Print each line from the start of the records below up through the line where "(∃ low high, exec" is found, exactly as given.

▬▬▬▬▬▬▬▬▬▬

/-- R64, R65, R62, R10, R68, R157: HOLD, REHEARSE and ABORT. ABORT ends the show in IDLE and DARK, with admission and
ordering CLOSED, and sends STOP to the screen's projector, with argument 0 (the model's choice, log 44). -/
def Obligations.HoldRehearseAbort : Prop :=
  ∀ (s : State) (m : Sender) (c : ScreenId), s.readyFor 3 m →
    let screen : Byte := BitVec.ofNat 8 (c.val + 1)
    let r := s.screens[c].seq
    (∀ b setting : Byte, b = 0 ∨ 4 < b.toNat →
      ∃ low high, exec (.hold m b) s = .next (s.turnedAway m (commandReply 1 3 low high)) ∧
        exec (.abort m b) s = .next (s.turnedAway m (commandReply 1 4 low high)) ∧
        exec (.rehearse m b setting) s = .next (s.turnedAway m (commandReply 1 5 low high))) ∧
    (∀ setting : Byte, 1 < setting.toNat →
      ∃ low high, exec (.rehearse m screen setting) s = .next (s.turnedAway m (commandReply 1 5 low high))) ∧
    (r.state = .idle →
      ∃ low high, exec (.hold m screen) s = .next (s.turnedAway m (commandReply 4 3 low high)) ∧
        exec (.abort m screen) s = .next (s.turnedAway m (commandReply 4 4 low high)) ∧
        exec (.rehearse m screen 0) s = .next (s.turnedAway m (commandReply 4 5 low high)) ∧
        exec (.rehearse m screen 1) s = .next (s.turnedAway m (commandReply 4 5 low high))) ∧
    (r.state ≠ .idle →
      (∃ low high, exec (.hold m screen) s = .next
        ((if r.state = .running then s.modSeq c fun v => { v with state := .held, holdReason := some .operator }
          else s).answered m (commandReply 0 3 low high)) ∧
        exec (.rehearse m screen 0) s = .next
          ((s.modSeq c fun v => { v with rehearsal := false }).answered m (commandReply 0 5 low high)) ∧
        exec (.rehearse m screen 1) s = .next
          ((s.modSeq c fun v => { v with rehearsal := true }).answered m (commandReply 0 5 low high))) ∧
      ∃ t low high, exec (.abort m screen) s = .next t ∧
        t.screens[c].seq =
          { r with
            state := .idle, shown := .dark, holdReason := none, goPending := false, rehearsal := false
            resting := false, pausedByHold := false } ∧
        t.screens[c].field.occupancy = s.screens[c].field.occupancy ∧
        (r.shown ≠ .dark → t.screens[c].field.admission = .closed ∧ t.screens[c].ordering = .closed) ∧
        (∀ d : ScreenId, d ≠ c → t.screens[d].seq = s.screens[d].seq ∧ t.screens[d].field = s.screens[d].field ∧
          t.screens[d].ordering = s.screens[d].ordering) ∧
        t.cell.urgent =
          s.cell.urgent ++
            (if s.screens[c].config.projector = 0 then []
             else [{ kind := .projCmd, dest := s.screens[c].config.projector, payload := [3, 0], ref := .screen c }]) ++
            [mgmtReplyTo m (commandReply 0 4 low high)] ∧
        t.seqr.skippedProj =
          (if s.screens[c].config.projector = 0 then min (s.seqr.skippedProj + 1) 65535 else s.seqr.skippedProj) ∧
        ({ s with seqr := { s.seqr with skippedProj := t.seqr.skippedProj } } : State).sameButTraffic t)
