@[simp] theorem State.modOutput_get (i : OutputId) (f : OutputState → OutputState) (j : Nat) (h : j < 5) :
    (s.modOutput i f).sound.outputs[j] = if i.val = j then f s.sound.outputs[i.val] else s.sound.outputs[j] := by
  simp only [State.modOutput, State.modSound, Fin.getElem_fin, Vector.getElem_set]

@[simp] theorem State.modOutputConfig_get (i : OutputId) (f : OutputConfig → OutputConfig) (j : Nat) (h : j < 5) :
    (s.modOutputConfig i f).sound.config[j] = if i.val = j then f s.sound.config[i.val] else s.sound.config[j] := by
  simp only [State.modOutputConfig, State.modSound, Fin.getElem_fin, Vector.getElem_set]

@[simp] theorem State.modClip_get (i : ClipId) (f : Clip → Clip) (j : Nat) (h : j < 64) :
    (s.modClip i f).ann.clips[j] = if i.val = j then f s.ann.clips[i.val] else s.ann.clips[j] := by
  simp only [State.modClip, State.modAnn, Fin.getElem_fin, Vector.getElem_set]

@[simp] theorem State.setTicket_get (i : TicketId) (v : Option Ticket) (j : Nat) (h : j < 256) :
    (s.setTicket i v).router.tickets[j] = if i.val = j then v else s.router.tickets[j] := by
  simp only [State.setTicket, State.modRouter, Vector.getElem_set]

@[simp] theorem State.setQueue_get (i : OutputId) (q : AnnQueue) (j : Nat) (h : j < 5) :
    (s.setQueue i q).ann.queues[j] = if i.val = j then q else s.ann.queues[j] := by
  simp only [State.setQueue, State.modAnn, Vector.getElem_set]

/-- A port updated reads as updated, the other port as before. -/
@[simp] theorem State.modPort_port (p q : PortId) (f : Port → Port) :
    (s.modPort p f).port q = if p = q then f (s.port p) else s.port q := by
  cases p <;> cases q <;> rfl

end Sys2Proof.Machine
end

▬▬▬▬▬▬▬▬▬▬

The completed task:
/-- R64, R65, R62, R10, R68, R157: HOLD, REHEARSE and ABORT. ABORT ends the show in IDLE and DARK, with admission and
ordering CLOSED, and sends STOP to the screen's projector, with argument 0 (the model's choice, log 44). -/
def Obligations.HoldRehearseAbort : Prop :=
  ∀ (s : State) (m : Sender) (c : ScreenId), s.readyFor 3 m →
    let screen : Byte := BitVec.ofNat 8 (c.val + 1)
    let r := s.screens[c].seq
    (∀ b setting : Byte, b = 0 ∨ 4 < b.toNat →
      ∃ low high, exec (.hold m b) s = .next (s.turnedAway m (commandReply 1 3 low high)) ∧
        exec (.abort m b) s = .next (s.turnedAway m (commandReply 1 4 low high)) ∧
        exec (.rehearse m b setting) s = .next (s.turnedAway m (commandReply 1 5 low high))) ∧
    (∀ setting : Byte, 1 < setting.toNat →
      ∃ low high, exec (.rehearse m screen setting) s = .next (s.turnedAway m (commandReply 1 5 low high))) ∧
    (r.state = .idle →
      ∃ low high, exec (.hold m screen) s = .next (s.turnedAway m (commandReply 4 3 low high)) ∧
        exec (.abort m screen) s = .next (s.turnedAway m (commandReply 4 4 low high)) ∧
        exec (.rehearse m screen 0) s = .next (s.turnedAway m (commandReply 4 5 low high)) ∧
        exec (.rehearse m screen 1) s = .next (s.turnedAway m (commandReply 4 5 low high))) ∧
    (r.state ≠ .idle →
      (∃ low high, exec (.hold m screen) s = .next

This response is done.